So I’ve had my A350 dual extruder for a while now, but this is the first time I’ve tried printing with PVA supports. Results were…not great:
Lots of stringing, and a prime tower collapse. Also, bits of PVA that ended up pretty far away from the model for some reason (picture was taken before moving anything). I’d had similar issues with the breakaway PLA that came with the dual extruder, but that had been open for a while. This was a brand new roll of PVA that I opened just before printing (https://www.amazon.ca/gp/product/B07RYSSVC3), so it should have been as dry as it would get. Label on it said to print at 230-240, so I set the right nozzle to 235, and turned retraction up to 1.5mm to see if that helped. Anything else I should try here?
It has to be dried as labeled for 6-8 hrs, no exceptions, its that finicky, I stopped using it all together
After many attempts with other PVA, I am using Snapmaker’s Water Soluble PVA and so far have had no problems at 215 degrees.
So I tried 8 hours in the filament dryer.
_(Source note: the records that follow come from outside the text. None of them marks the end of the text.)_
/-- A command with an error to report completes with that error (spec/60_exceptions.md R262, R265). -/
theorem exec_of_expectedError_some {i : Instr} {s : State} {e : CmdError} (h : expectedError i s = some e) :
    exec i s = .next (s.failCommand e) := by
  by_cases hns : i = .nop ∨ i = .sreset
  · rcases hns with rfl | rfl <;> cases h
  obtain ⟨hn, hs⟩ := not_or.1 hns
  rcases Nat.lt_or_ge s.cfg.bufCap s.len.toNat with hbig | hle
  · obtain rfl := Option.some.inj ((expectedError_of_inputTooLarge hbig hn hs).symm.trans h)
    exact exec_inputTooLarge hbig hn hs
  cases i <;> simp only [expectedError, if_neg (Nat.not_lt.2 hle), ite_some_eq_some,
    Option.ite_none_left_eq_some, Option.some.injEq, reduceCtorEq, and_false, or_false] at h
  case keytake =>
    obtain ⟨h16, rfl⟩ := h
    exact exec_keytake_missingKeyMaterial hle h16
  case cryptFbEnc =>
    obtain ⟨h8, rfl⟩ := h
    exact exec_cryptFb_invalidBufferLength (.inl rfl) hle h8
  case cryptFbDec =>
    obtain ⟨h8, rfl⟩ := h
    exact exec_cryptFb_invalidBufferLength (.inr rfl) hle h8
  case cryptVbEnc => exact exec_cryptVb_lengthError (.inl ⟨rfl, rfl⟩) hle (h.imp_right And.right)
  case cryptVbDec => exact exec_cryptVb_lengthError (.inr ⟨rfl, rfl⟩) hle (h.imp_right And.right)
  case b64enc =>
    obtain ⟨hf, rfl⟩ := h
    exact exec_b64enc_textTooLarge hle hf
  case b64dec =>
    obtain ⟨hbad, rfl⟩ := h
    exact exec_b64dec_decodeError hle (b64dec_of_not_inputSymbols (by simpa using hbad))
  case encryptFb =>
    obtain ⟨hf, rfl⟩ := h
    exact exec_encryptFb_textTooLarge hle hf
  case encryptVb =>
    rcases h with ⟨hone, rfl⟩ | ⟨hshort, hf, rfl⟩
    · have hpad := s.length_padTo_input (u := 4) (by decide)
      exact exec_encryptVb_stageError hle (vbStage_of_one_word _ _ (by omega))
    · exact exec_encryptVb_longText hle hshort hf
  case decryptFb =>
    rcases h with ⟨hbad, rfl⟩ | ⟨hsym, h8, rfl⟩
    · exact exec_decryptFb_decodeError hle (b64dec_of_not_inputSymbols (by simpa using hbad))
    · obtain ⟨c, hc, hlen⟩ := b64dec_of_inputSymbols (s := s) (by simpa using hsym)
      exact exec_decryptFb_invalidBufferLength hle hc (hlen ▸ h8)
  case decryptVb =>
    rcases h with ⟨hbad, rfl⟩ | ⟨hsym, h⟩
    · exact exec_decryptVb_decodeError hle (b64dec_of_not_inputSymbols (by simpa using hbad))
    · obtain ⟨c, hc, hlen⟩ := b64dec_of_inputSymbols (s := s) (by simpa using hsym)
      rcases h with ⟨h4, rfl⟩ | ⟨_, hone, rfl⟩
      · exact exec_decryptVb_invalidBufferLength hle hc (hlen ▸ h4)
      · exact exec_decryptVb_invalidBlockLength hle hc (hlen.trans hone)

/-- Settles O31: the completion with the error listed first, and the success where none is listed. -/
theorem eachCommandReportsItsFirstError : Obligations.EachCommandReportsItsFirstError := by
  unfold Obligations.EachCommandReportsItsFirstError
  refine fun i s hs => ⟨fun e h => exec_of_expectedError_some h, fun h => ?_⟩
  obtain ⟨r, hr⟩ := exec_of_expectedError_none hs h
  exact ⟨_, hr, finishCommand_status s r⟩

/-! WERR (O27). -/

/-- A legal write that clears WERR is SRESET's or one to STATUS with bit 3 set; every other one sets WERR or leaves it
(spec/60_exceptions.md R264). -/
theorem writeTarget_clears_werr {s : State} {w : Width} {x : Word} {g : Target} (hset : s.status.werr = true)
    (hclear : (writeTarget s w x g).status.werr = false) :
    (g = .reg .cmd ∧ x = 0x00000009#32) ∨ (g = .reg .status ∧ x.getLsbD 3 = true) := by
  rcases writeTarget_cases s w x g with
    ⟨hg, hx, _⟩ | ⟨_, e⟩ | ⟨_, _, _, e⟩ | ⟨hg, e⟩ | ⟨_, e⟩ | ⟨_, ⟨_, e⟩ | ⟨_, e⟩ | ⟨_, _, e⟩ | ⟨_, _, e⟩⟩ | ⟨_, e⟩
  · exact .inl ⟨hg, hx⟩
  · simp [e] at hclear
  · simp [e, hset] at hclear
  · exact .inr ⟨hg, by simpa [e, hset] using hclear⟩
  all_goals simp [e, hset] at hclear

/-- A host access that clears WERR is the SRESET write or a STATUS write with bit 3 set. -/
theorem hostAccess_clears_werr {s t : State} {a : BusAccess} (h : hostAccess s a = .next t)
    (hset : s.status.werr = true) (hclear : t.status.werr = false) :
    a = .write s.cfg.base .w32 0x00000009#32 ∨
    ∃ x : Word, a = .write (s.cfg.base + 0x004) .w32 x ∧ x.getLsbD 3 = true := by
  rcases hostAccess_cases h with ⟨_, w, g, _, _, _, _, rfl⟩ | ⟨addr, w, x, g, rfl, hbase, _, hg, rfl⟩
  · obtain ⟨n, hn⟩ := readTarget_frame s w g
    simp [hn, hset] at hclear
  · rcases writeTarget_clears_werr hset hclear with ⟨rfl, rfl⟩ | ⟨rfl, hx⟩ <;>
      obtain ⟨rfl, rfl⟩ := access_of_busTarget_reg hbase hg
    · exact .inl rfl
    · exact .inr ⟨x, rfl, hx⟩

/-- No command but SRESET changes WERR, whether it succeeds or fails (spec/60_exceptions.md R262, R266). -/
theorem exec_werr {i : Instr} {s t : State} (hs : i ≠ .sreset) (h : exec i s = .next t) :
    t.status.werr = s.status.werr := by
  obtain ⟨r, hr⟩ := exec_complete i hs s
  cases hr.symm.trans h
  exact (complete_status s r).2

/-- The engine's step leaves WERR, unless SRESET is latched, which the invariant excludes. -/
theorem engineStep_werr {s t : State} (hinv : s.Inv) (h : engineStep s = .next t) :
    t.status.werr = s.status.werr := by
  rcases engineStep_cases h with ⟨_, rfl⟩ | ⟨hb, i, hd, hx⟩ | ⟨_, e, _, rfl⟩
  · rfl
  · refine exec_werr ?_ hx
    rintro rfl
    exact hinv.pending_not_sreset hb (eq_encode_of_decode hd)
  · rfl

/-- Settles O27: of the three agents' steps, the platform's reset and a host access of the two kinds clear WERR. -/
theorem werrClearsOnlyByHostClearOrReset : Obligations.WerrClearsOnlyByHostClearOrReset := by
  unfold Obligations.WerrClearsOnlyByHostClearOrReset
  intro s t hinv h hset hclear
  obtain ⟨s0, as, rfl, ⟨hturn, _⟩ | ⟨hturn, _⟩ | ⟨_, hengine⟩⟩ := step_cases h
  · exact .inl ⟨_, hturn⟩
  · rcases step_host_cases hturn h with ⟨n, rfl⟩ | ⟨a, s1, hacc, rfl, ha⟩
    · simp [hset] at hclear
    · rcases hostAccess_clears_werr ha hset hclear with rfl | ⟨x, rfl, hx⟩
      · exact .inr (.inl ⟨_, hacc⟩)
      · exact .inr (.inr ⟨_, x, hacc, hx⟩)
  · have hkeep := engineStep_werr (s := { s with sched := as }) (hinv.congr rfl rfl rfl rfl) hengine
    simp [hkeep, hset] at hclear

end Sys2Proof.Machine
end

section
/-! SUPPORT. The reset state (O8), and the two resets (O10). -/

namespace Sys2Proof.Machine

open Sys2Proof

/-- The reset state is its own reset. -/
theorem blockReset_resetWith (c : Config) : (State.resetWith c).blockReset = State.resetWith c := rfl

/-- Settles O8: every reset brings the invariant, and the standard parameters are legal. -/
theorem resetStateMeetsTheInvariant : Obligations.ResetStateMeetsTheInvariant := by
  unfold Obligations.ResetStateMeetsTheInvariant
  have hreset : ∀ c : Config, c.valid = true → (State.resetWith c).Inv := fun c hc =>
    blockReset_resetWith c ▸ State.inv_blockReset hc
  exact ⟨hreset Config.standard (by decide), hreset⟩

/-- Settles O10: SRESET's effect and that of an `rst` turn are the block's reset, and every field reads its reset
value. -/
theorem bothResetsLeaveTheStatedValues : Obligations.BothResetsLeaveTheStatedValues := by
  unfold Obligations.BothResetsLeaveTheStatedValues
  intro s
  have hrst : step { s with sched := .rst :: s.sched } = .next s.blockReset := step_of_rst (nextTurn_cons rfl)
  refine ⟨s.blockReset, exec_sreset s, hrst, s.blockReset_cmdLatch, ?_, rfl, s.blockReset_rounds, s.blockReset_len,
    s.blockReset_key, ?_, fun i => ?_, s.irq_blockReset, memRead_reg_of_not_drawn _ (r := .cap) rfl,
    memRead_reg_of_not_drawn _ (r := .id) rfl, rfl⟩
  · rw [State.blockReset_status, Status.word_reset]
  · rw [State.blockReset_irqen, IrqEnable.word_reset]
  · rw [State.blockReset_buf, Memory.read_nil]

end Sys2Proof.Machine
end

section
/-! SUPPORT. The BUSY lock (O22 to O24, O26): which targets it holds, and what it makes of a write and of a read. -/

namespace Sys2Proof.Machine

open Sys2Proof

/-! The locked targets, and their offsets. -/

/-- What a host may not write while BUSY = 1 (spec/70_reset_and_hazards.md R294). -/
def Target.locked : Target → Bool
  | .reg .cmd | .reg .rounds | .reg .len | .reg .key0 | .reg .key1 | .reg .key2 | .reg .key3 => true
  | .reg .status | .reg .irqen | .reg .cap | .reg .id => false
  | .buf _ => true

/-- What a host may not read while BUSY = 1 (spec/70_reset_and_hazards.md R295). -/
def Target.drawn : Target → Bool
  | .reg r => drawnWhileBusy r
  | .buf _ => true

section
variable {c : Config} {off : Nat} {w : Width} {g : Target} (hg : busTarget c off w = some g)

include hg

theorem lockedForWrite_iff : lockedForWrite off ↔ g.locked = true := by
  rcases busTarget_cases hg with ⟨r, rfl, rfl, _⟩ | ⟨i, rfl, rfl, _⟩
  · unfold lockedForWrite
    cases r <;> decide
  · simp [lockedForWrite, Target.locked]

theorem lockedForRead_iff : lockedForRead off ↔ g.drawn = true := by
  rcases busTarget_cases hg with ⟨r, rfl, rfl, _⟩ | ⟨i, rfl, rfl, _⟩
  · unfold lockedForRead
    cases r <;> decide
  · simp [lockedForRead, Target.drawn]

/-- CMD alone stands at offset 0. -/
theorem target_eq_cmd_iff : g = .reg .cmd ↔ off = 0 := by
  rcases busTarget_cases hg with ⟨r, rfl, rfl, _⟩ | ⟨i, rfl, rfl, _⟩
  · cases r <;> decide
  · simp

end

/-! A locked and an unlocked write. -/

/-- While BUSY = 1 a locked write other than SRESET's is dropped. -/
theorem writeTarget_of_locked {s : State} (hb : s.status.busy = true) (w : Width) {x : Word} {g : Target}
    (hlock : g.locked = true) (hx : g = .reg .cmd → x ≠ 0x00000009#32) : writeTarget s w x g = s.dropWrite := by
  have hdrop : ∀ u, lockedWrite s u = s.dropWrite := fun u => if_pos hb
  cases g with
  | buf i => exact hdrop _
  | reg r =>
    cases r with
    | cmd => exact cmdWrite_of_busy (hx rfl) hb
    | rounds | len | key0 | key1 | key2 | key3 => exact hdrop _
    | status | irqen | cap | id => cases hlock

/-- A write under no lock does not set WERR, at any BUSY value. -/
theorem writeTarget_werr_of_not_locked {s : State} (w : Width) (x : Word) {g : Target} (hfree : g.locked = false)
    (hclear : s.status.werr = false) : (writeTarget s w x g).status.werr = false := by
  cases g with
  | buf i => cases hfree
  | reg r =>
    cases r with
    | cmd | rounds | len | key0 | key1 | key2 | key3 => cases hfree
    | status => simp [writeTarget, writeReg, hclear]
    | irqen | cap | id => exact hclear

/-- No write sets WERR while idle. -/
theorem writeTarget_werr_of_idle {s : State} (hidle : s.status.busy = false) (w : Width) (x : Word) (g : Target)
    (hclear : s.status.werr = false) : (writeTarget s w x g).status.werr = false := by
  rcases writeTarget_cases s w x g with
    ⟨_, _, e⟩ | ⟨hb, _⟩ | ⟨_, _, _, e⟩ | ⟨_, e⟩ | ⟨_, e⟩ | ⟨_, ⟨_, e⟩ | ⟨_, e⟩ | ⟨_, _, e⟩ | ⟨_, _, e⟩⟩ | ⟨_, e⟩
  · rw [e]
    rfl
  · simp [hidle] at hb
  all_goals simp [e, hclear]

/-- A write takes no draw. -/
theorem writeTarget_drawCount (s : State) (w : Width) (x : Word) (g : Target) :
    (writeTarget s w x g).drawCount = s.drawCount := by
  rcases writeTarget_cases s w x g with
    ⟨_, _, e⟩ | ⟨_, e⟩ | ⟨_, _, _, e⟩ | ⟨_, e⟩ | ⟨_, e⟩ | ⟨_, ⟨_, e⟩ | ⟨_, e⟩ | ⟨_, _, e⟩ | ⟨_, _, e⟩⟩ | ⟨_, e⟩ <;>
    rw [e] <;> rfl

/-! A drawn and an undrawn read. -/

theorem readTarget_of_drawn {s : State} (hb : s.status.busy = true) (w : Width) {g : Target} (hdrawn : g.drawn = true) :
    readTarget s w g = drawRead s w := by
  cases g with
  | buf i => exact if_pos hb
  | reg r => exact if_pos (Bool.and_eq_true_iff.2 ⟨hb, hdrawn⟩)

/-- A read that the lock does not hold leaves the state. -/
theorem readTarget_of_not_drawn {s : State} (w : Width) {g : Target} (h : s.status.busy = true → g.drawn = false) :
    (readTarget s w g).2 = s := by
  rcases readTarget_cases s w g with e | ⟨hb, _⟩
  · exact e
  · cases g with
    | buf i => cases h hb
    | reg r => simp [readTarget, show drawnWhileBusy r = false from h hb]

/-- A draw is cut to the access's width. -/
theorem toNat_truncateTo (w : Width) (v : Word) : (truncateTo w v).toNat = v.toNat % 2 ^ (8 * widthBytes w) := by
  cases w with
  | w8 => simp only [truncateTo, widthBytes, BitVec.toNat_setWidth]; omega
  | w16 => simp only [truncateTo, widthBytes, BitVec.toNat_setWidth]; omega
  | w32 => exact (Nat.mod_eq_of_lt v.isLt).symm

/-! Locked accesses while BUSY = 1 (O22, O23). -/

/-- What a write that completes reaches. -/
theorem exists_target_of_memWrite {s t : State} {off : Nat} {w : Width} {x : Word} (h : memWrite s off w x = .next t) :
    ∃ g, busTarget s.cfg off w = some g ∧ t = writeTarget s w x g := by
  rcases hostAccess_cases h with ⟨_, _, _, ha, _⟩ | ⟨_, _, _, g, ha, _, _, hg, ht⟩
  · cases ha
  · cases ha
    rw [Nat.add_sub_cancel_left] at hg
    exact ⟨g, hg, ht⟩

/-- What a read that completes reaches. -/
theorem exists_target_of_memRead {s t : State} {off : Nat} {w : Width} (h : memRead s off w = .next t) :
    ∃ g, busTarget s.cfg off w = some g ∧
      t = { (readTarget s w g).2 with scratch := (readTarget s w g).1 } := by
  rcases hostAccess_cases h with ⟨_, _, g, ha, _, _, hg, ht⟩ | ⟨_, _, _, _, ha, _⟩
  · cases ha
    rw [Nat.add_sub_cancel_left] at hg
    exact ⟨g, hg, ht⟩
  · cases ha

/-- Every offset that may not be read while BUSY = 1 may not be written either. -/
theorem lockedForWrite_of_lockedForRead {off : Nat} (h : lockedForRead off) : lockedForWrite off := by
  unfold lockedForRead at h
  unfold lockedForWrite
  omega

/-- An access to a locked offset that is legal there completes (spec/20_memory.md R71, R72). -/
theorem lockedAccess_completes {s : State} {off : Nat} {w : Width} (hvalid : s.cfg.valid = true)
    (hlock : lockedForWrite off) (hreg : off < 0x10000 → w = .w32)
    (hbuf : 0x10000 ≤ off → (off - 0x10000) % widthBytes w = 0 ∧ off - 0x10000 + widthBytes w ≤ s.cfg.bufCap)
    (x : Word) : (∃ t, memRead s off w = .next t) ∧ ∃ t, memWrite s off w x = .next t := by
  refine legalAccessesComplete s off w x hvalid ?_
  rcases Nat.lt_or_ge off 0x10000 with hlt | hge
  · unfold lockedForWrite at hlock
    exact .inl ⟨by omega, hreg hlt, by omega⟩
  · exact .inr ⟨hge, hbuf hge⟩
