-- ==== Sys2Proof/Config.lean ====
section
/-! DEFINITION. The parameters of spec R6, with their constraints in their types, and the free values of
spec 93 U1 and U3, which have no body. -/

namespace Sys2Proof

/-- The buffer capacities the source document leaves open (spec R6, 92 D2). They are arguments of the
model: a claim about every state is a claim about every legal choice. `BUS_MAP` is used by no rule (log 16). -/
structure Config where
  /-- COVER_CAP, elements of C: less than 2^63. -/
  coverCap : Fin (2 ^ 63)
  /-- FRAME_CAP, bytes of F: at most 2^32 + 3. -/
  frameCap : Fin (2 ^ 32 + 4)
  /-- CT_CAP, bytes of CT: at most 2^32 - 45. -/
  ctCap : Fin (2 ^ 32 - 44)
deriving DecidableEq, Repr

/-- DESIGN CHOICE (unsafe, log 1): the capacities that spec/95_test_vectors.md uses unless a vector says
otherwise; the spec fixes none. -/
def Config.vectors : Config where
  coverCap := ⟨10000, by decide⟩
  frameCap := ⟨64, by decide⟩
  ctCap := ⟨16, by decide⟩

/-- What a read of a byte that nobody has written since power-on returns (spec 93 U1, "any value"):
unconstrained, and fresh at each draw. Arguments: the draw (`State.draws`), the space number, the index. (log 2) -/
opaque Config.unwrittenByte : Nat → Nat → Nat → Byte

/-- Whether the new value of a byte had landed when a reset cut a command short (spec R182, 93 U3):
unconstrained, independently per byte. Arguments: the draw, the space number, the index. (log 10) -/
opaque Config.newValueLanded : Nat → Nat → Nat → Bool

end Sys2Proof
end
Same problem with the next print. Maybe I’ll give another PVA brand a try? I’ve also had no luck with the breakaway PLA that came with the dual extruder though-that tended to string, break off, and generally be useless, which I’d written off to the Snapmaker filament just not being very good. Is their PVA really better?
Honestly I don’t use any of them anymore, because I can dial in the interface settings so it doesn’t adhere to the parts permanently because the slicers are better with the geometry than they were previously and if I’m printing PLA I’ll use a generic PETG as the supports, if I’m printing PETG I’ll use PLA, everything else is very formula based with additives CF’s for example, I’ll just bite the bullet and use it as its own support
I had the Same issue with exact same pva.